(Stored items)
Content starts

-- ==== Sys2Proof/Syntax.lean ====
section
/-! DEFINITION. The machine's steps as syntax: one constructor per row of spec/opcode_table.json (R74 to R91 for the
encoded ones, 95_what_each_step_holds.md for the events). A field whose illegal codes the decoder refuses is a type of its
own; what remains to check is in WellFormed. -/
namespace Sys2Proof

/-- PR (R78): unpredicated, fires on true, fires on false. -/
inductive Pred where
  | always | onTrue | onFalse
  deriving DecidableEq, Repr
/-- The operand a target names (R79): A, B, C, P. -/
inductive Opnd where
  | a | b | c | p
  deriving DecidableEq, Repr
/-- A target with V = 1 (R79). -/
structure TargetRef where
  opnd : Opnd
  slot : BitVec 7
  deriving DecidableEq, Repr
/-- A target field; none is V = 0 (R79). -/
abbrev Target := Option TargetRef
/-- Word 0 in the B layout, beside LEN and OP (R78). -/
structure BForm where
  pr : Pred
  t0 : Target
  t1 : Target
  deriving DecidableEq, Repr
/-- The third and fourth targets of general word 1 (R82). -/
structure Ext where
  t2 : Target
  t3 : Target
  deriving DecidableEq, Repr
/-- The three immediate forms of R86: LEN 01 with word 2, LEN 10 with the literal, LEN 11 with both words. -/
inductive Imm where
  | word (x : Ext) (v : BitVec 32)
  | lit (v : Word)
  | litX (x : Ext) (v : Word)
  deriving DecidableEq, Repr
/-- R layout of a register read (R80). -/
structure RRead where
  pr : Pred
  reg : BitVec 6
  t0 : Target
  deriving DecidableEq, Repr
/-- R layout of a register write (R80). -/
structure RWrite where
  pr : Pred
  reg : BitVec 6
  deriving DecidableEq, Repr
/-- J layout (R81). -/
structure JForm where
  pr : Pred
  offset : BitVec 20
  deriving DecidableEq, Repr
/-- The RM field (R59); `dyn` is 000, taken from FRM. -/
inductive RoundMode where
  | dyn | rne | rtz | rdn | rup | rna
  deriving DecidableEq, Repr
/-- General word 1 of a vector instruction (R82). -/
structure VWord where
  t2 : Target
  t3 : Target
  xsel : BitVec 4
  rm : RoundMode
  sat : Bool
  xm : Bool
  deriving DecidableEq, Repr
/-- The SP field (R83). -/
inductive Space where
  | generic | global | priv | scratch | shared
  deriving DecidableEq, Repr
/-- Memory word 1 and word 2 (R83). -/
structure MWord where
  t2 : Target
  lsid : BitVec 5
  sz : BitVec 2
  sp : Space
  wi : Bool
  rw : Bool
  fr : Bool
  sx : Bool
  ord : Bool
  ff : Bool
  off : BitVec 32
  deriving DecidableEq, Repr
/-- A matrix-class instruction's predicate and MSID (R78, R84). -/
structure KForm where
  pr : Pred
  msid : BitVec 4
  deriving DecidableEq, Repr
/-- The targets of a matrix-class instruction with a result (R199). -/
structure KRes where
  t0 : Target
  t1 : Target
  t2 : Target
  deriving DecidableEq, Repr
/-- MMUL's ACC field (R84). -/
inductive AccMode where
  | overwrite | accumulate | decay
  deriving DecidableEq, Repr
/-- The unit of MSPILL and MFILL (R200). -/
inductive MxUnit where
  | bank (b : BitVec 2)
  | front
  | back
  deriving DecidableEq, Repr
/-- A peer message as it arrives: the offset in the message window, the payload of the write, and whether it is a UIO
write arriving at a port (R413, R414). -/
structure Msg where
  offset : BitVec 20
  payload : List Byte
  uio : Bool
  deriving DecidableEq, Repr
/-- A firmware image as supplied: its 256-byte header, its body, the public key after it (R450). -/
structure Image where
  header : List Byte
  body : List Byte
  key : List Byte
  deriving DecidableEq, Repr
/-- What a unit failure has failed (R441). -/
inductive FailedUnit where
  | tile (t : Nat)
  | fieldController (c : Nat)
  | rowSequencer (c p : Nat)
  | bank (b : Nat)
  | cluster (c : Nat)
  | device
  deriving DecidableEq, Repr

Content ends

Take exactly the lines from the one containing "Ext) (v : Word)" through the one containing "structure JForm where" in the data above, and output them with nothing added.

> [WRITTEN REPLY]:
  | litX (x : Ext) (v : Word)
  deriving DecidableEq, Repr
/-- R layout of a register read (R80). -/
structure RRead where
  pr : Pred
  reg : BitVec 6
  t0 : Target
  deriving DecidableEq, Repr
/-- R layout of a register write (R80). -/
structure RWrite where
  pr : Pred
  reg : BitVec 6
  deriving DecidableEq, Repr
/-- J layout (R81). -/
structure JForm where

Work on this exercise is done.